__Activity__. Search the records that follow and extract every line containing the string "stretch".

——

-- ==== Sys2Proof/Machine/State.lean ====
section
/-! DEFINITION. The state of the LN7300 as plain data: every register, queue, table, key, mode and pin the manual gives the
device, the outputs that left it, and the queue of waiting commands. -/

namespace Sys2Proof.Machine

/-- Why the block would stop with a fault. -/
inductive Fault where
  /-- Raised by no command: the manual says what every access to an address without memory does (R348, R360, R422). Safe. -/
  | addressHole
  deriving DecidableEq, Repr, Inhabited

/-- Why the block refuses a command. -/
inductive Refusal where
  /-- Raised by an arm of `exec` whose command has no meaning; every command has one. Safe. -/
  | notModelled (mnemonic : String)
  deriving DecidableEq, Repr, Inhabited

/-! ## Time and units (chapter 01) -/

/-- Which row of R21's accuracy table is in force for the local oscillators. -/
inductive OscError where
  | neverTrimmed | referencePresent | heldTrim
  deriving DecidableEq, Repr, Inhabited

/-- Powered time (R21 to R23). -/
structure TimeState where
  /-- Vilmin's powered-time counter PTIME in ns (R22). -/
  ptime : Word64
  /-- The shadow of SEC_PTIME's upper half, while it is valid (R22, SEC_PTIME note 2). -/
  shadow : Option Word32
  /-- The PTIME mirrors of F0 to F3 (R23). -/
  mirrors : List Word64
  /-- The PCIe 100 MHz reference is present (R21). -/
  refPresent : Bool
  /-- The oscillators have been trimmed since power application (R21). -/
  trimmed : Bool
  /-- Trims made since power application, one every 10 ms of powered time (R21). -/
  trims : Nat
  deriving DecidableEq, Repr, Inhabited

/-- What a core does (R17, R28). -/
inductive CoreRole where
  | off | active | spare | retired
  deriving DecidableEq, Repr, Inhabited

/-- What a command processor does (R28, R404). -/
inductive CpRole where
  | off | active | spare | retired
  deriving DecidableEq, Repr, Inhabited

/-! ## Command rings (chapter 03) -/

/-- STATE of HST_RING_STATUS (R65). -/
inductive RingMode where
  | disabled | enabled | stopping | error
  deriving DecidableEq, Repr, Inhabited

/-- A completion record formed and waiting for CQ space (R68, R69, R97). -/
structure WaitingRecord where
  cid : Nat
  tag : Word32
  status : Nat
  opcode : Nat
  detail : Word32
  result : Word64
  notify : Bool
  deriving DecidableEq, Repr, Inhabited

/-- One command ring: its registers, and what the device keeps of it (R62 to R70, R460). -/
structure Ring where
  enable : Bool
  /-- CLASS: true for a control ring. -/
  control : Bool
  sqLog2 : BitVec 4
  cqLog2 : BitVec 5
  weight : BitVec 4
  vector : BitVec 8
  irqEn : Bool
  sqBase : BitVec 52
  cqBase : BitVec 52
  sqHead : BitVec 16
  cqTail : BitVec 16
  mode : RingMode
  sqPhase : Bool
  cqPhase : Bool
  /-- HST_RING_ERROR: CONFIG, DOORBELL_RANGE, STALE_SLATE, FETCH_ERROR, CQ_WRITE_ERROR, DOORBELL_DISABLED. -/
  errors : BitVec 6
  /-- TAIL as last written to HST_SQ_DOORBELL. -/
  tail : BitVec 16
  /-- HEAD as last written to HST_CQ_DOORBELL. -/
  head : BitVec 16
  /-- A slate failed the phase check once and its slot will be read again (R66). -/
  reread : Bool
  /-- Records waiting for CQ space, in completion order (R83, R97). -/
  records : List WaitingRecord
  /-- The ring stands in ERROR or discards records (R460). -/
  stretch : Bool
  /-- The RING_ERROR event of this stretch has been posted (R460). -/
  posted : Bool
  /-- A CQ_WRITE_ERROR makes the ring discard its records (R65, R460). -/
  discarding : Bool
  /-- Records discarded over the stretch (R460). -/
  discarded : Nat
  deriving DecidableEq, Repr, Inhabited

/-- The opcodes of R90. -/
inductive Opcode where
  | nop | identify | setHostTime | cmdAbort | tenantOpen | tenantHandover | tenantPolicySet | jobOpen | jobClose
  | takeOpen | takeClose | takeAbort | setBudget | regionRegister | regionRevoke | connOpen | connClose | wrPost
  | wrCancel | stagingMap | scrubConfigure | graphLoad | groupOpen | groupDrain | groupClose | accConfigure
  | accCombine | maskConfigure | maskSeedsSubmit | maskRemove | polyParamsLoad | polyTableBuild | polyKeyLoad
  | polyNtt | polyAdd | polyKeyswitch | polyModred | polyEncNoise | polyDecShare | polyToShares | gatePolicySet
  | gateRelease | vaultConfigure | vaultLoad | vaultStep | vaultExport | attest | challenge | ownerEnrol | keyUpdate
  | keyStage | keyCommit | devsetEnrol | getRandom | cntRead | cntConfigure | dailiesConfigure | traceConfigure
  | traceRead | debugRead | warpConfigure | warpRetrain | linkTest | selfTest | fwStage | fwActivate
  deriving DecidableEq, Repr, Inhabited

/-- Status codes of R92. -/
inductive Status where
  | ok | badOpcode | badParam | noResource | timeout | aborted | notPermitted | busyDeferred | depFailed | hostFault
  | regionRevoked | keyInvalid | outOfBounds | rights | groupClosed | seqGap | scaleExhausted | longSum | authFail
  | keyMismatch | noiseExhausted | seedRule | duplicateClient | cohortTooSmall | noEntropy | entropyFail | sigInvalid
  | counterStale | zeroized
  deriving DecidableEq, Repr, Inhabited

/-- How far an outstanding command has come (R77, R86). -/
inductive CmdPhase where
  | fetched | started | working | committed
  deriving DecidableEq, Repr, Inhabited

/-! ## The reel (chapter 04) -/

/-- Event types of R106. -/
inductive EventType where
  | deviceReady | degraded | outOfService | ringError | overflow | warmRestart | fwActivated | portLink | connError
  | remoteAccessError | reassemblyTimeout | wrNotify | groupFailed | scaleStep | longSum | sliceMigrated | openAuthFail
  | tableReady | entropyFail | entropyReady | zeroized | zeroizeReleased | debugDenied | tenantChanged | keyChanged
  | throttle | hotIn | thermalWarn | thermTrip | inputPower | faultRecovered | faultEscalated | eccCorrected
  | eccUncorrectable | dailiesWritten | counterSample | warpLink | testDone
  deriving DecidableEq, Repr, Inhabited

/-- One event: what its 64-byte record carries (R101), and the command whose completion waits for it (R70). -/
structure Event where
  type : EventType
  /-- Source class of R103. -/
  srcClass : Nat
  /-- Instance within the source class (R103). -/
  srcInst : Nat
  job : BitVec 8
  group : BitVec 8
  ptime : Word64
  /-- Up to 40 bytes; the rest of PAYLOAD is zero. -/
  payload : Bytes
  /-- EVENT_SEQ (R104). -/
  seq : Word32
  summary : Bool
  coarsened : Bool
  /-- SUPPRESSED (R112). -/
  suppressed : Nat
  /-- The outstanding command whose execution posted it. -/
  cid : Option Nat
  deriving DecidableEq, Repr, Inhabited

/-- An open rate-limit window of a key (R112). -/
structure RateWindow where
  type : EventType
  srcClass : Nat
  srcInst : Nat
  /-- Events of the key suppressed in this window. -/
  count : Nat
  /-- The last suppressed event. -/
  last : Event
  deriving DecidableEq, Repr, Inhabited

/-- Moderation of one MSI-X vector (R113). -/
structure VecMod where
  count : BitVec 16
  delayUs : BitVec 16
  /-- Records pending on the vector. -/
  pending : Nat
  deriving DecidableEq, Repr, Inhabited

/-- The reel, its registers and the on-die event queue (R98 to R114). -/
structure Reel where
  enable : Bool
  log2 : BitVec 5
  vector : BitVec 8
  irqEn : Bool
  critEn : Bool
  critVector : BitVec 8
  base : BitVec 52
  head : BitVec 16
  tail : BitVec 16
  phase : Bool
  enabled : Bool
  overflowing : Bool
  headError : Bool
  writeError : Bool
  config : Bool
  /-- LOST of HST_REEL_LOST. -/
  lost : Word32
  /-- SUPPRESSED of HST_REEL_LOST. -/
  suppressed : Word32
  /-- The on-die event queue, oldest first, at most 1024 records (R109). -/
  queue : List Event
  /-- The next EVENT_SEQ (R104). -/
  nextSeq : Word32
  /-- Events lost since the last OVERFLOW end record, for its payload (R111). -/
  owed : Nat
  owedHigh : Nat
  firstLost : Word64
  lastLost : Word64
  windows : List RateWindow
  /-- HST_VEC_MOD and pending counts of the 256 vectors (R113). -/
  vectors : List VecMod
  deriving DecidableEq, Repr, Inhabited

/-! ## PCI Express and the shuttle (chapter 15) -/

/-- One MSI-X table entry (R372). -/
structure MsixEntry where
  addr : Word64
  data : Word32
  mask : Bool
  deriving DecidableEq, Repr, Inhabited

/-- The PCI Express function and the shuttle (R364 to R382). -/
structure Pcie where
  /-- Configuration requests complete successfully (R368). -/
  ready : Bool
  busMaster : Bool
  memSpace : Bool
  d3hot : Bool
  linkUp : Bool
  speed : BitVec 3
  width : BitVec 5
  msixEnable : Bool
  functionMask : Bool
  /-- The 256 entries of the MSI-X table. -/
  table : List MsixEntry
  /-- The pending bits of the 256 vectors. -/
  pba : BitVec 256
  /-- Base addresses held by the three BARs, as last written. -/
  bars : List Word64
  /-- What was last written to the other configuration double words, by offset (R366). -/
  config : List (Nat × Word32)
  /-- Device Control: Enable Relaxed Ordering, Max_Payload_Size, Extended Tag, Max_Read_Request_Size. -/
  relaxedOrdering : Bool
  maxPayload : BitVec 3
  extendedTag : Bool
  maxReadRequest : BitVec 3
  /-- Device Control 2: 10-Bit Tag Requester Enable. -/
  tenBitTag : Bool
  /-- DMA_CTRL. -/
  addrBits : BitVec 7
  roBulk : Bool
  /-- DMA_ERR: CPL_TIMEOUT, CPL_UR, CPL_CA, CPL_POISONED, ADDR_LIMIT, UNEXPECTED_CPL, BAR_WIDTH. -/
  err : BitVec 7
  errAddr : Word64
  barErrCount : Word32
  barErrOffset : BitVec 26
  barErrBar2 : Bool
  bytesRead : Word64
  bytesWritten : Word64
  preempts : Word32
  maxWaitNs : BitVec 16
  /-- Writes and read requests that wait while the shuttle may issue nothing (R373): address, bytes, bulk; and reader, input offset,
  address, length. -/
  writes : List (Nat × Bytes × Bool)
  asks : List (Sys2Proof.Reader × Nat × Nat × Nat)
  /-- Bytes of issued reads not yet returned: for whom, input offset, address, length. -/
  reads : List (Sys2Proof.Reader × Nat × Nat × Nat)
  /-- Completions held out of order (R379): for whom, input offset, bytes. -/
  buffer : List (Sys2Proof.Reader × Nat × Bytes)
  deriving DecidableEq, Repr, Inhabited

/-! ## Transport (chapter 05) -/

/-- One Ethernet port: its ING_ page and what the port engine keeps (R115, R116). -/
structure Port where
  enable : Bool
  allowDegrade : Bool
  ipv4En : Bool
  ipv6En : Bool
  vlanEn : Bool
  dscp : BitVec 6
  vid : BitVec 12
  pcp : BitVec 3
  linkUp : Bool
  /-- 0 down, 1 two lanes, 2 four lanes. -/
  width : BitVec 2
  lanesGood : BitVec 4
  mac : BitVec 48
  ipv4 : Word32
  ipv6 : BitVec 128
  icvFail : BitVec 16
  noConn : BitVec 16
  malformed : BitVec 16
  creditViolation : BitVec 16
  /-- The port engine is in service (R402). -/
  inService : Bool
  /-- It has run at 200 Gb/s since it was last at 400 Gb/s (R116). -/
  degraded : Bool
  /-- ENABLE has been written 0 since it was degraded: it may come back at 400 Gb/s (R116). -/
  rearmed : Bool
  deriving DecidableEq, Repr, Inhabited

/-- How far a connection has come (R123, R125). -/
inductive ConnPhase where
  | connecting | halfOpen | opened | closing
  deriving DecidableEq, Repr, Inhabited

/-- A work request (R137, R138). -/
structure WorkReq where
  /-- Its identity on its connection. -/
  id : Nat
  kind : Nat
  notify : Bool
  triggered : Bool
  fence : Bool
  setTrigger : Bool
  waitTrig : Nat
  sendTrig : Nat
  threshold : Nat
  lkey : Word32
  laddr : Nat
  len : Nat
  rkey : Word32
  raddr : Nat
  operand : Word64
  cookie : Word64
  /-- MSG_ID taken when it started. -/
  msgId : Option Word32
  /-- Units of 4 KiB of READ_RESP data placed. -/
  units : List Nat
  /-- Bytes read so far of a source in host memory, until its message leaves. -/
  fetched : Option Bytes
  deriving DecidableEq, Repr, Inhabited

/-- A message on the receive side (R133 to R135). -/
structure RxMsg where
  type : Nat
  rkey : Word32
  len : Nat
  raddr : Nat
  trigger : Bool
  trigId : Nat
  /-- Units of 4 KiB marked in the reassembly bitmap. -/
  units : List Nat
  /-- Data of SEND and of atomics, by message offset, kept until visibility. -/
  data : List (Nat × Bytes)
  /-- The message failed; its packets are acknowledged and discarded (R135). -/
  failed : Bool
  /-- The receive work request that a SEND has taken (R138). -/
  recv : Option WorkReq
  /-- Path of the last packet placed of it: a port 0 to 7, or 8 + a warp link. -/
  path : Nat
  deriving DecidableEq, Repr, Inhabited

——

__Task solution__.
  stretch : Bool
  /-- The RING_ERROR event of this stretch has been posted (R460). -/
  /-- Records discarded over the stretch (R460). -/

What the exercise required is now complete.